French police fire tear gas at anti-job cuts protesters

French riot police have fired tear gas to disperse outraged demonstrators protesting against planned job cuts at auto-giant Peugeot in the capital Paris.
The clashes erupted on Tuesday outside the Paris auto show as police forces tried to prevent protesters from entering the location.

The protesters, who are Peugeot employees, hurled stones at police forces to express their discontent with the company’s plans to shut down a major plant near Paris, leading to around 8,000 job cuts.
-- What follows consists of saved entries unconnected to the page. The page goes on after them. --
-- ==== Sys2Proof/Machine/Endings.lean ====
section
/-! DEFINITION. How layers leave their stacks (R51, R73, R77) and what their bindings' ends bring about: BINDING ENDED
notices (R52), the end of a call (R141), the end and finish of a job (R158, R159), an alarm channel's return to IDLE (R112). -/

namespace Sys2Proof.Machine

/-! ## The end of a call (R141) -/

/-- A record's call id: its number plus 8 times its serial (R125). -/
def callIdOf (r : Nat) (c : CallRecord) : Nat := r + 8 * c.serial

/-- A signalling packet of this node (R180, 07 section 7.3). -/
def Node.signalling (n : Node) (dest kind : Nat) (payload : List Byte) : Packet :=
  { dest := dest, src := n.address, kind := kind, tag := 0, payload := payload }

/-- An entry of the send list is record `r`'s packet, closing or not. -/
def SendEntry.isOf (r : Nat) (closing : Bool) (e : SendEntry) : Bool :=
  e.tie.any fun t => t.record == r && t.closing == closing

/-- Place a packet tied to record `r`'s present call at the end of the send list (R127), as the one it has there. -/
def Node.sendTied (n : Node) (r : Nat) (closing : Bool) (p : Packet) : Node :=
  n.setSendList ((n.calls.sendList.filter fun e => !e.isOf r closing) ++
    [{ packet := p, tie := some { record := r, callId := callIdOf r (n.call r), closing := closing } }])

/-- Place an untied packet in the send list while fewer than 8 untied packets are there; otherwise it is dropped (R127). -/
def Node.sendUntied (n : Node) (p : Packet) : Node :=
  if (n.calls.sendList.filter fun e => e.tie.isNone).length < 8 then
    n.setSendList (n.calls.sendList ++ [{ packet := p, tie := none }])
  else n

/-- Remove the unsent tied packets of record `r`'s present call (R127, R141). -/
def Node.dropTied (n : Node) (r : Nat) : Node :=
  n.setSendList (n.calls.sendList.filter fun e =>
    !(e.tie.any fun t => t.record == r && t.callId == callIdOf r (n.call r)))

/-- The closing packet of a call (R141, step 2): a REJECT from a CALLEE in CLAIMING, a CLEAR from any other record. -/
def Node.closingPacket (n : Node) (r : Nat) (why : Reason) (side : Side) : Node :=
  let c := n.call r
  let quiet := n.dropTied r
  match side, c.remote with
  | .here, some dest =>
    let toId := byte (c.remoteId.getD 0)
    let fromId := byte (callIdOf r c)
    if c.role = .callee ∧ c.state = .claiming then
      quiet.sendTied r true (n.signalling dest 0x93 [toId, fromId, 1, byte why.code])
    else quiet.sendTied r true (n.signalling dest 0x94 [toId, fromId, byte why.code])
  | _, _ => quiet

/-- The CALL ENDED notice of a call that ends (R143). -/
def Node.callEndedNotice (n : Node) (r : Nat) (why : Reason) (side : Side) : Node :=
  let c := n.call r
  n.generalNotice 0x84
    ([byte n.address, byte (callIdOf r c), byte c.role.code, byte c.station] ++ bytesOf 2 c.number ++ [byte c.cls] ++
      optByte c.remote ++ optByte c.remoteId ++ [byte c.state.code, byte why.code, byte side.code])

/-- A call ends, in one event, in the order of R141; nothing for an IDLE record. -/
def Node.callEnd (n : Node) (r : Nat) (why : Reason) (side : Side) : Node :=
  let c := n.call r
  if c.state = .idle then n
  else
    let n1 := n.modCall r fun c => { c with clearReason := some why, clearSide := some side }
    let n2 := n1.closingPacket r why side
    let n3 := n2.releaseClaim (.call r)
    let n4 := (n3.popLayers c.tone (.call r)).popLayers c.listenBinding (.call r)
    let n5 := n4.callEndedNotice r why side
    n5.modCall r fun c => { c with state := .idle, timer := 0, talk := none, tone := none, listenBinding := none }

/-! ## The end of a job (R158, R159) -/

/-- The job has not begun to end: any state from PENDING to GAP. -/
def Job.running (j : Job) : Bool := j.state ≠ .idle && j.state ≠ .stopping

/-- The stream closes and the queue is emptied (R155); no end of a pass is left to take. -/
def Player.closeStream (p : Player) : Player := { p with streamOpen := false, queue := [], passDone := false }

/-- The PLAYER DONE notice (R159, R164). -/
def Node.playerDone (n : Node) (p : Nat) (why : JobEnd) : Node :=
  let j := (n.player p).job
  n.notice j.requester 0x86
    ([byte p, byte j.message] ++ bytesOf 2 j.cookie ++ [byte why.code] ++ bytesOf 2 j.passCount ++ bytesOf 2 j.underruns)

/-- A job in STOPPING finishes (R159). P1's stream and queue are left to a voice phase that has taken them (R162).
Its end reason becomes NONE (log 44). -/
def Node.jobFinish (n : Node) (p : Nat) : Node :=
  let why := (n.player p).job.endReason.getD .stopped
  let n1 := n.modPlayer p fun q => if q.voice.isSome then q else q.closeStream
  (n1.playerDone p why).modJob p fun j =>
    { j with state := .idle, lastEnd := some why, endReason := none, binding := none, claim := .none, talk := none, timer := 0 }

/-- The pair at work is the last of the pass, its FIRST frame given with its sample (R154, R157). -/
def Player.lastPair (p : Player) : Bool := p.job.half = .second && !p.underrunPair && p.job.position + 1 = p.job.length

/-- The present pass has no samples left (R158, R163): its last frame has been given, or is the output due in this frame time
(log 22). -/
def Node.passOver (n : Node) (p : Nat) : Bool :=
  (n.player p).passDone || ((n.player p).lastPair && !n.took (.player p))

/-- A job ends (R158). The stream stays open only for STOPPED with samples of the present pass left, that is from
PLAYING before the end of the pass (log 22). A job that has not to end keeps its reason. -/
def Node.jobEnd (n : Node) (p : Nat) (why : JobEnd) : Node :=
  let j := (n.player p).job
  if j.running then
    let n1 := n.modPlayer p fun q =>
      let q := { q with job := { q.job with state := .stopping, endReason := some why, timer := 0 } }
      if why = .stopped ∧ j.state = .playing ∧ n.passOver p = false then q else q.closeStream
    let n2 := n1.popLayers j.binding (.player p)
    let n3 := if j.claim = .none then n2
      else (n2.releaseClaim (.player p)).modJob p fun j => { j with claim := .none, talk := none }
    if j.binding.isNone then n3.jobFinish p else n3
  else n

/-- The WAIT gate (R152): WAIT clear, no binding, or every non-releasing layer of the binding ACTIVE. -/
def Node.gateOpen (n : Node) (p : Nat) : Bool :=
  let j := (n.player p).job
  !j.wait || match j.binding with
    | none => true
    | some id => zoneIndices.all fun z => (n.stack z).all fun l => l.binding ≠ id || l.state ≠ .held

/-- A job starts to play its first pass (R152, R157), its timer 0 (log 43). -/
def Job.startPlaying (j : Job) : Job :=
  { j with state := .playing, passCount := min 65535 (j.passCount + 1), position := 0, half := .first, timer := 0 }

/-- The claim gate and then PLAYING, or CLAIMING while it is closed (R152), the timer 0 (log 43). -/
def Job.passClaimGate (j : Job) : Job :=
  if j.ringOut ∧ j.claim ≠ .held then { j with state := .claiming, timer := 0 } else j.startPlaying

/-- Test the WAIT gate of a PENDING job (R152). -/
def Node.testGate (n : Node) (p : Nat) : Node :=
  if (n.player p).job.state = .waiting ∧ n.gateOpen p then n.modJob p Job.passClaimGate else n

/-! ## Reports to a binding's owner (R52, R65, R73, R139, R160) -/

/-- The call holds a binding as its tone or listen binding. -/
def CallRecord.holds (c : CallRecord) (id : Nat) : Bool := c.tone == some id || c.listenBinding == some id

/-- The eviction report of a binding that goes on, after an eviction or a trim (R65, R73, R139, R160). -/
def Node.evictionReport (n : Node) (id : Nat) : Node :=
  match n.binding id with
  | none => n
  | some b =>
    match b.owner with
    | .call r => if (n.call r).holds id then n.callEnd r .evicted .here else n
    | .player p => if (n.player p).job.binding = some id then n.testGate p else n
    | .remote _ _ => n
    | .channel _ => n

/-- The BINDING ENDED notice (R52). -/
def Node.bindingEndedNotice (n : Node) (id : Nat) (b : Binding) (why : Ending) : Node :=
  match b.owner with
  | .remote a cookie =>
    n.notice a 0x85 ([byte id] ++ bytesOf 2 cookie ++ b.source.bytes ++ [byte b.cls, byte why.code])
  | .channel _ => n
  | .player _ => n
  | .call _ => n

/-- The reason with which a binding ends (R52). -/
def Binding.endReason (b : Binding) : Ending := if b.ending = .none then .evicted else b.ending

/-- The internal end report (R52): a call whose layer was evicted ends (R139), a job ends or finishes (R159, R160), a
DRAINING channel becomes IDLE with its generator (R112). -/
def Node.endReport (n : Node) (id : Nat) (b : Binding) : Node :=
  match b.owner with
  | .remote _ _ => n
  | .channel a =>
    if (n.channel a).phase = .draining then
      n.modChannel a fun c => { c with phase := .idle, gen := c.gen.toIdle }
    else n
  | .call r =>
    if b.endReason = .evicted ∧ (n.call r).holds id then n.callEnd r .evicted .here else n
  | .player p =>
    let j := (n.player p).job
    if j.binding = some id then
      let n1 := n.modJob p fun j => { j with binding := none }
      if j.state = .stopping then n1.jobFinish p else n1.jobEnd p .evicted
    else n

/-- A binding whose zone mask is empty ends in the same event (R51, R52): its entry becomes FREE, the call tone stops
with its last binding (R110), and its owner is told. -/
def Node.bindingEnd (n : Node) (id : Nat) : Node :=
  match n.binding id with
  | none => n
  | some b =>
    let n1 := n.setBinding id none
    let n2 := if b.source = .callTone ∧ !n1.callToneLive then
        { n1 with alarm := { n1.alarm with callGen := n1.alarm.callGen.toIdle } }
      else n1
    (n2.bindingEndedNotice id b b.endReason).endReport id b

/-- A layer leaves its stack (R51): the zone is settled, the binding's bit is cleared, and an empty mask ends it. -/
def Node.removeLayer (n : Node) (z id : Nat) : Node :=
  let n1 := (n.setStack z ((n.stack z).filter fun l => l.binding ≠ id)).settle z
  let n2 := n1.modBinding id fun b => { b with zones := b.zones &&& ~~~(BitVec.twoPow 16 z) }
  if (n2.binding id).any (fun b => b.zones = 0) then n2.bindingEnd id else n2

/-- An eviction (R73): a removal, and an eviction report when the binding goes on, acted on before the admission's layer goes in
(log 60). -/
def Node.evictLayer (n : Node) (z id : Nat) : Node := (n.removeLayer z id).evictionReport id

end Sys2Proof.Machine
end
French police sources and unions also estimated that thousands of people took to the streets in Lyon and the southern port city of Marseille to protest against mounting unemployment rate in the country.

On September 29, hundreds of furious auto workers poured into the Paris Motor Show to protest against the wave of industrial layoffs and the government’s failure to address the economic downturn.
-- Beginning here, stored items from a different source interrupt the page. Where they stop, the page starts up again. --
-- ==== Sys2Proof/Machine/SlotFrames.lean ====
section
/-! DEFINITION. What a frame's slot headers do: the local slot table (R32, R33, R35, R36), the master slot register (R27,
R29), AUTO_END runs (R56), path counts (R138), and the listening store (R11). -/

namespace Sys2Proof.Machine

/-- The slot fields of a frame. -/
abbrev Headers := List SlotField

/-- One slot's field. -/
def headerOf (h : Headers) (k : Nat) : SlotField := h.getD k .empty

/-- Stamped and free (R24). -/
def SlotField.stampedFree (f : SlotField) : Bool := f.stamped && f.ownerOf = 0

/-- The last-good store takes an undamaged frame's samples (R11). -/
def Node.storeSamples (n : Node) (h : Headers) : Node :=
  { n with ring := { n.ring with lastGood := h.map (·.sample) } }

/-! ## Local slot table -/

/-- A frame under the Slot Controller's hands: the node and the slots as they will be sent. -/
structure SlotWork where
  node : Node
  sent : Headers

/-- Replace one slot of the frame. -/
def SlotWork.write (w : SlotWork) (k : Nat) (f : SlotField) : SlotWork := { w with sent := w.sent.set k f }

/-- A tentative header with the user's sample (R32). -/
def Node.tentative (n : Node) (c : Claim) : SlotField := .make n.address c.cls false true (n.userSample c.user)

/-- An owned slot: the header as received with fresh set, its reserved bits 0 (R198), and the user's sample (R35). -/
def SlotField.owned (f : SlotField) (sample : Sample) : SlotField :=
  { f with flags := (f.flags &&& 0x0F) ||| 16, sample := sample }

/-- The owner of a HELD entry writes its sample of this frame (R35). -/
def SlotWork.writeOwned (w : SlotWork) (k : Nat) (f : SlotField) : SlotWork :=
  match (w.node.entry k).state, (w.node.entry k).claim with
  | .held, some c => w.write k (f.owned (w.node.userSample c.user))
  | _, _ => w

/-- A CLAIMING entry that reads another owner (R33): the claim fails at its third loss, no release
owed (log 34), or waits in its old place. -/
def Node.slotLost (n : Node) (k : Nat) (c : Claim) : Node :=
  let n1 := n.modEntry k fun e => { e with state := .idle, claim := none }
  if 3 ≤ c.attempts + 1 then n1.tell c.user .noSlot
  else n1.setWaiting (insertByOrder { c with attempts := c.attempts + 1 } n1.slots.waiting)

/-- A CLAIMING entry reads its slot (R33); a confirmed claim keeps its attempt count (log 51). -/
def SlotWork.claiming (w : SlotWork) (k : Nat) (f : SlotField) (c : Claim) : SlotWork :=
  if !f.stamped then w
  else if f.ownerOf = w.node.address then
    let n1 := (w.node.modEntry k fun e => { e with state := .held }).tell c.user (.confirmed k)
    { w with node := n1 }.writeOwned k f
  else if f.ownerOf = 0 then w.write k (w.node.tentative c)
  else { w with node := w.node.slotLost k c }

/-- A HELD entry reads its slot (R35). -/
def SlotWork.held (w : SlotWork) (k : Nat) (f : SlotField) (c : Claim) : SlotWork :=
  if !f.stamped then w
  else if f.ownerOf = w.node.address then w.writeOwned k f
  else
    { w with node := (w.node.modEntry k fun e => { e with state := .idle, claim := none }).tell c.user .lost }

/-- Clear a release owed (R36). -/
def Node.clearOwed (n : Node) (k : Nat) : Node := n.modEntry k fun e => { e with owed := 0 }

/-- An entry with release owed reads its slot (R36). -/
def SlotWork.owing (w : SlotWork) (k : Nat) (f : SlotField) : SlotWork :=
  if !f.stamped ∨ f.ownerOf = 0 then w
  else if f.ownerOf = w.node.address then { w with node := w.node.clearOwed k }.write k .empty
  else { w with node := w.node.clearOwed k }

/-- Step 1 of R32 for one entry, with the headers `h` as they arrived. -/
def SlotWork.entryStep (h : Headers) (w : SlotWork) (k : Nat) : SlotWork :=
  let e := w.node.entry k
  match e.state, e.claim with
  | .claiming, some c => w.claiming k (headerOf h k) c
  | .held, some c => w.held k (headerOf h k) c
  | _, _ => if e.owed = 0 then w else w.owing k (headerOf h k)

/-- A slot a pending claim may take (R32). -/
def Node.canTake (n : Node) (h : Headers) (k : Nat) : Bool :=
  (headerOf h k).stampedFree && (n.entry k).state = .idle && (n.entry k).owed = 0

/-- Step 2 of R32 for one pending claim. -/
def SlotWork.search (h : Headers) (w : SlotWork) (c : Claim) : SlotWork :=
  match (poolOrder c.cls).find? (w.node.canTake h) with
  | none => w
  | some k =>
    let n1 := w.node.setWaiting (w.node.slots.waiting.filter fun d => d.user != c.user)
    { w with node := n1.modEntry k fun e => { e with state := .claiming, claim := some c } }.write k (n1.tentative c)

/-- Both steps of R32 at an undamaged frame; the entries of step 1 in ascending slot order (log 52). -/
def Node.slotFrame (n : Node) (h : Headers) : SlotWork :=
  let w := (List.range 64).foldl (SlotWork.entryStep h) { node := n, sent := h }
  w.node.slots.waiting.foldl (SlotWork.search h) w

/-- The master's own slots in a generated frame (R28, R17); an entry stays HELD when its register entry is freed (log 35). -/
def Node.ownSlots (n : Node) (h : Headers) : Headers :=
  ((List.range 64).foldl (fun (w : SlotWork) k => w.writeOwned k (headerOf w.sent k)) { node := n, sent := h }).sent

/-! ## The master slot register -/

/-- A register entry counts a missing write (R29). -/
def Node.orphanStep (n : Node) (k : Nat) (fresh : Bool) : Node :=
  let e := n.reg k
  if fresh then n.setReg k { e with orphan := 0 }
  else if n.ring.orphanLimit ≤ e.orphan + 1 then
    (n.setReg k .reset).generalNotice 0x82 [byte k, byte e.owner, byte e.cls]
  else n.setReg k { e with orphan := e.orphan + 1 }

/-- The register handles one header of an undamaged returned frame (R27). -/
def Node.registerStep (h : Headers) (n : Node) (k : Nat) : Node :=
  let f := headerOf h k
  let e := n.reg k
  if f.stamped then (if e.owner = 0 then n else n.orphanStep k f.fresh)
  else if f.ownerOf = 0 then n.setReg k .reset
  else if e.owner = 0 ∧ (k < 56 ∨ 6 ≤ f.classOf) then n.setReg k { owner := f.ownerOf, cls := f.classOf, orphan := 0 }
  else n

/-- The register handles every header (R27), in ascending slot order (log 60). -/
def Node.registerFrame (n : Node) (h : Headers) : Node := (List.range 64).foldl (Node.registerStep h) n

/-- The headers that the register gives to a generated frame, with the last-good samples (R17). -/
def Node.registerHeaders (n : Node) : Headers :=
  (List.range 64).map fun k => .make (n.reg k).owner (n.reg k).cls true false (n.ring.lastGood.getD k 0)

/-! ## AUTO_END and path counts -/

/-- The end of an AUTO_END run (R56). -/
def Node.autoEndNow (n : Node) (id : Nat) : Node := (n.beginEnd id .autoEnd).popAll id

/-- An AUTO_END binding whose run is counted, with its slot: an UNBIND under way stops the count (R56). -/
def Binding.runSlot (b : Binding) : Option Nat :=
  match b.source with
  | .ring k => if b.autoEnd && b.ending ≠ .unbound then some k else none
  | .input _ => none
  | .player _ => none
  | .alarm _ => none
  | .callTone => none

/-- One binding's free run at a frame: 0–48 (R49), and the end at 48 unless it has begun already (R56). -/
def Node.freeRunStep (h : Headers) (n : Node) (id : Nat) : Node :=
  match n.binding id with
  | none => n
  | some b =>
    match b.runSlot with
    | none => n
    | some k =>
      if (headerOf h k).stampedFree then
        let n1 := n.modBinding id fun b => { b with freeRun := min 48 (b.freeRun + 1) }
        if 48 ≤ b.freeRun + 1 ∧ b.ending = .none then n1.autoEndNow id else n1
      else n.modBinding id fun b => { b with freeRun := 0 }

/-- Every free run at a frame (R56), in ascending order of ids (log 60). -/
def Node.freeRuns (n : Node) (h : Headers) : Node := (List.range 64).foldl (Node.freeRunStep h) n

/-- The record supervises its listen slot (R138). -/
def CallRecord.supervises (c : CallRecord) : Bool :=
  match c.role with
  | .caller => c.state = .alerting || c.state = .connected
  | .callee => c.state = .claiming || c.state = .ringing || c.state = .connected
  | .absent => false

/-- The header shows the listen slot free or another's (R138). -/
def CallRecord.slotGone (c : CallRecord) (f : SlotField) : Bool := f.stamped && c.remote != some f.ownerOf

/-- One record's path count at a frame (R138); a record whose state has changed in this frame time keeps it. -/
def Node.pathStep (h : Headers) (n : Node) (r : Nat) : Node :=
  let c := n.call r
  match c.listen with
  | none => n
  | some k =>
    let f := headerOf h k
    if !c.supervises ∨ c.changed ∨ !f.stamped then n
    else if c.slotGone f then
      let n1 := n.modCall r fun c => { c with path := c.path + 1 }
      if 48 ≤ c.path + 1 then n1.callEnd r .pathLost .here else n1
    else n.modCall r fun c => { c with path := 0 }

/-- Every path count at a frame (R138), in ascending order of records (log 60). -/
def Node.pathCounts (n : Node) (h : Headers) : Node := (List.range 8).foldl (Node.pathStep h) n

end Sys2Proof.Machine
end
On October 5, new figures by France National Institute of Statistics and Economic Studies (INSEE) showed that the unemployment rate in France would hit a new record high of 10.2 percent at the end of 2012, the highest level since 1999.
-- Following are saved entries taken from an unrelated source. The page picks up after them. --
-- ==== Sys2Proof/Machine/Flags.lean ====
section
/-! DEFINITION. The four status outputs and the conditions they show (R136, R191). -/

namespace Sys2Proof.Machine

/-- Both receive ports are LOCKED. -/
def Node.ringOk (n : Node) : Bool := n.ring.west.state = .locked && n.ring.east.state = .locked

/-- At least one receive port is LOCKED. -/
def Node.ringAny (n : Node) : Bool := n.ring.west.state = .locked || n.ring.east.state = .locked

/-- One zone's stack among those found. -/
def ZoneStacks.ofZone (found : ZoneStacks) (z : Nat) : List Layer := found.getD z []

/-- Some zone holds a non-releasing layer of an alarm-channel binding. -/
def ZoneStacks.alarmAny (found : ZoneStacks) : Bool :=
  zoneIndices.any fun z => (found.ofZone z).any fun l => l.live && isAlarmId l.binding

/-- Some zone of the masks holds a non-releasing layer of class `c` or above. -/
def Node.zoneClass (n : Node) (found : ZoneStacks) (zones : Mask16) (kinds : KindMask) (c : Nat) : Bool :=
  zoneIndices.any fun z =>
    zones.getLsbD z && kinds.getLsbD (n.zone z).kind.code && (found.ofZone z).any fun l => l.live && decide (c ≤ l.cls)

/-- The call-ringing condition (R136). -/
def Node.callRinging (n : Node) : Bool := n.calls.records.any fun c => c.role = .callee && c.state = .ringing

/-- The condition of a selection's source (R191); layers are read in the stacks that the frame time's zone computations found,
since a later admission or pop belongs to the next frame time (R85). -/
def Node.condition (n : Node) (found : ZoneStacks) (o : Selection) : Bool :=
  match o.source with
  | .fixed => false
  | .ringOk => n.ringOk
  | .ringAny => n.ringAny
  | .alarmAny => found.alarmAny
  | .zoneClass => n.zoneClass found o.zones o.kinds o.param
  | .callRinging => n.callRinging
  | .contactEcho => (n.contact o.param).asserted

/-- An output is active (R191); none is while the node is STARTING. -/
def Node.driveOne (n : Node) (found : ZoneStacks) (o : Selection) : Bool := n.started && (n.condition found o != o.invert)

/-- The four outputs follow their selections (R191). -/
def Node.drive (n : Node) (found : ZoneStacks) : Node :=
  { n with mgmt := { n.mgmt with driven := n.mgmt.outputs.map (n.driveOne found) } }

end Sys2Proof.Machine
end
The Bank of France also said on October 8 that Europe’s second largest economy contracted in the third quarter of 2012 as the eurozone continues to grapple with economic woes.

Europe plunged into financial crisis in early 2008. Insolvency now threatens heavily debt-ridden countries such as Greece, Spain, Portugal, Italy, and Ireland.

The worsening debt crisis has forced the EU governments to adopt harsh austerity measures and tough economic reforms, which have triggered incidents of social unrest and massive protests in many European countries.